Si historiquement certains maires, Léon Gendre en tête, ont combattu la pratique sur parcelles privées au nom de la préservation environnementale, avec une certaine tolérance des services de l’Etat et de la justice, le motif de la sécurité des personnes, avec les risques submersion puis incendie, devenus très prégnants, est devenu le premier leitmotiv des élus et a convaincu ceux encore hésitants à resserrer l’étau. A La Flotte, Léon Gendre et Jean-Paul Héraudeau ont bien gardé en mémoire le feu parti en 1958 de Sainte-Marie (à la suite d’un brûlage des chaumes) et arrivé aux portes de La Flotte, passant de cime en cime via les pommes de pins transformées en boules de feu, sans que les pompiers n’aient rien pu faire, brûlant ainsi en 48h près de 200 ha de forêt.
Un combat social
La famille Geffré, Sylvie en tête, qui préside l’APIR depuis 25 ans et la Fédération française des campeurs et caravaniers sur parcelles privées (FFCCPP) regroupant près de cinq mille adhérents sur le littoral atlantique, depuis une quinzaine d’années, continue le combat. « La pratique a commencé dans les années 1960 avec les premiers achats de terrain, en 1974 nos parents ont acquis notre parcelle à camper. En 1979, avant le classement de l’île à l’inventaire des sites pittoresques, il y avait près de deux mille parcelles campées et l’APIR rassemblait neuf cents adhérents. Les premières verbalisations datent des années 1988-1989 à La Flotte. Puis Xynthia en 2010 a été un alibi pour nous virer. L’APIR propose à tous ses adhérents une charte de qualité, elle encadre les pratiques et est très vigilante. On a proposé plusieurs solutions, la première étant le maintien sur nos terrains, encadré par cette charte. Ou alors, la loi de 1930 qui prévoit des dérogations à l’interdiction de camping sur parcelles privées, permettrait d’envisager un échange de parcelles à superficies égales, afin de créer des zones de regroupement. C’est ce qu’ont fait des élus du Morbihan, site dont la beauté n’a rien à envier à l’île de Ré. A Sarzeau, à Pénestin, à Saint-Gildas-de-Rhuys des solutions ont été trouvées. »

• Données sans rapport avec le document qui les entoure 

/-- Rows 60 to 63 of section 2. -/
def plwInvLines15 : List Nat := [
  0x3F800000_3F800000_42800000_44364000_45800000_46742400_47364000_47E5C880_48800000_4901BF10_49742400_49D84148_4A364000_4A934D72_4AE5C880_4B2DCEA1,
  0x4B800000_4BB827B0_4C01BF10_4C33773E_4C742400_4CA395FD_4CD84148_4D0D2D93_4D364000_4D68D4A5_4D934D72_4DB8BC8A_4DE5C880_4E0DD122_4E2DCEA1_4E5398ED,
  0x4E800000_4E99F47A_4EB827B0_4EDB236A_4F01BF10_4F18EDE1_4F33773E_4F51BBC5_4F742400_4F8D906B_4FA395FD_4FBC642C_4FD84148_4FF778B4_500D2D93_50209F71,
  0x50364000_504E4052_5068D4A5_50831A41_50934D72_50A5232A_50B8BC8A_50CE3CA2_50E5C880_50FF8748_510DD122_511D227E_512DCEA1_513FEDA8_515398ED_5168EB0F,
  0x3F800000_3F800000_42892FDF_444B69D8_4593088C_468F62D8_475A035D_480B926A_489D9624_4921A108_4999AD6B_4A096D96_4A69A923_4ABE5F65_4B1596E9_4B63DD53,
  0x4BA8E5A3_4BF478BE_4C2D3ACE_4C70E946_4CA4B517_4CDDCD9E_4D134AB1_4D412B8B_4D7A6E6C_4DA09F26_4DCC094D_4E006D85_4E205378_4E469845_4E74381B_4E9525CD,
  0x4EB504F3_4EDA656F_4F030255_4F1C595A_4F39A9BA_4F5B6FF9_4F8119E4_4F97445B_4FB0876C_4FCD39C4_4FEDB907_5009351B_501DDD07_50350EB6_504F08DA_506C0E9D,
  0x508633EC_509830A6_50AC2669_50C240D2_50DAAE44_50F5A00D_5109A540_5119F28D_512BD54D_513F6C95_5154D941_516C3DFE_5182DFB2_5190C202_519FDA3D_51B03DC0,
  0x3F800000_3F800000_4293088C_446308D3_45A8E5A3_46A86C8D_478265A6_48298DCF_48C20300_494958A6_49C177EA_4A2EAB26_4A95C971_4AF6093E_4B42C42E_4B955E0F,
  0x4BDEDC67_4C22459D_4C674941_4CA1B279_4CDE3CA2_4D165E97_4D48A438_4D84279C_4DAC0F59_4DDD9D4F_4E0D4F86_4E32908B_4E5FBA4F_4E8B0D59_4EAB93FF_4ED2420F,
  0x4F000000_4F1AE7C8_4F3A66C8_4F5F19EB_4F84D6C9_4F9D6F50_4FB9BDC4_4FDA32AD_4FFF4879_5014C205_502CBAAC_5047DC00_506679FE_5084778D_5097CE50_50AD7581,
  0x50C5A51D_50E09914_50FE9175_510FE952_512252C4_5136ABE0_514D1DED_5165D4C3_51807F74_518F66D4_519FBA9E_51B1966C_51C5176C_51DA5C6B_51F185E7_52055B0E,
  0x3F800000_3F800000_429D9624_447D65FF_45C20300_46C5D585_479BFC2B_484DF9FD_48EEDB40_497AD2C3_49F38FF3_4A5E0022_4AC00A44_4B1EFCD2_4B7D963A_4BC3D2D7,
  0x4C13088C_4C576BCF_4C9A665C_4CD90F1A_4D15EE20_4D4BE220_4D88A848_4DB4D2E1_4DEC6DD9_4E18E250_4E43BC96_4E78463A_4E9C19DB_4EC2B91D_4EF1164D_4F143420,
  0x4F3504F3_4F5BBE95_4F849B75_4F9F2D2B_4FBE16A8_4FE1E708_50059D90_501D5F34_503895F1_5057A78A_507B0281_50918F4E_50A83EB4_50C1D564_50DE9EC2_50FEEBED,
  0x51118A08_5125BA53_513C38EB_51553B60_5170FAE8_5187DA47_5198D4AE_51AB8F43_51C02ED1_51D6DA68_51EFBB76_52057EF1_52146812_5224B1B2_523675C5_5249CFB5]

/-- The 256 lines of PLW_INV. -/
def plwInvLines : List Nat :=
  plwInvLines00 ++ plwInvLines01 ++ plwInvLines02 ++ plwInvLines03 ++ plwInvLines04
    ++ plwInvLines05 ++ plwInvLines06 ++ plwInvLines07 ++ plwInvLines08 ++ plwInvLines09
    ++ plwInvLines10 ++ plwInvLines11 ++ plwInvLines12 ++ plwInvLines13 ++ plwInvLines14
    ++ plwInvLines15

/-- Entry `k` of row `si` of a table of lines: line `4 * si + k / 16`, entry `k % 16` from its high end. -/
def tableEntry (lines : List Nat) (si k : Nat) : F32 :=
  BitVec.ofNat 32 (lines.getD (4 * si + k / 16) 0 / 2 ^ (32 * (15 - k % 16)))

/-- `PLW_FWD[si][k]` (R280). -/
def plwFwd (si k : Nat) : F32 := tableEntry plwFwdLines si k

/-- `PLW_INV[si][k]` (R281). -/
def plwInv (si k : Nat) : F32 := tableEntry plwInvLines si k

end Sys2Proof.Machine
end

« Oui mais en Bretagne ces accords concernent des sites le long du littoral, pas en zone boisée », rétorque Léon Gendre. « La loi c’est la loi, aucune dérogation n’est possible sur l’île de Ré. », explique-t-il. Ce que confirment Lionel Quillet ou encore Patrice Raffarin. « A ma connaissance aucune dérogation n’est possible. J’ai interrogé les Services de l’Etat qui ont été très clairs à ce sujet, pas de dérogation possible. Et je ne vois de toutes façons pas les propriétaires de terrains en bord de mer accepter de les échanger contre des terrains dans les bois. », précise Patrice Raffarin.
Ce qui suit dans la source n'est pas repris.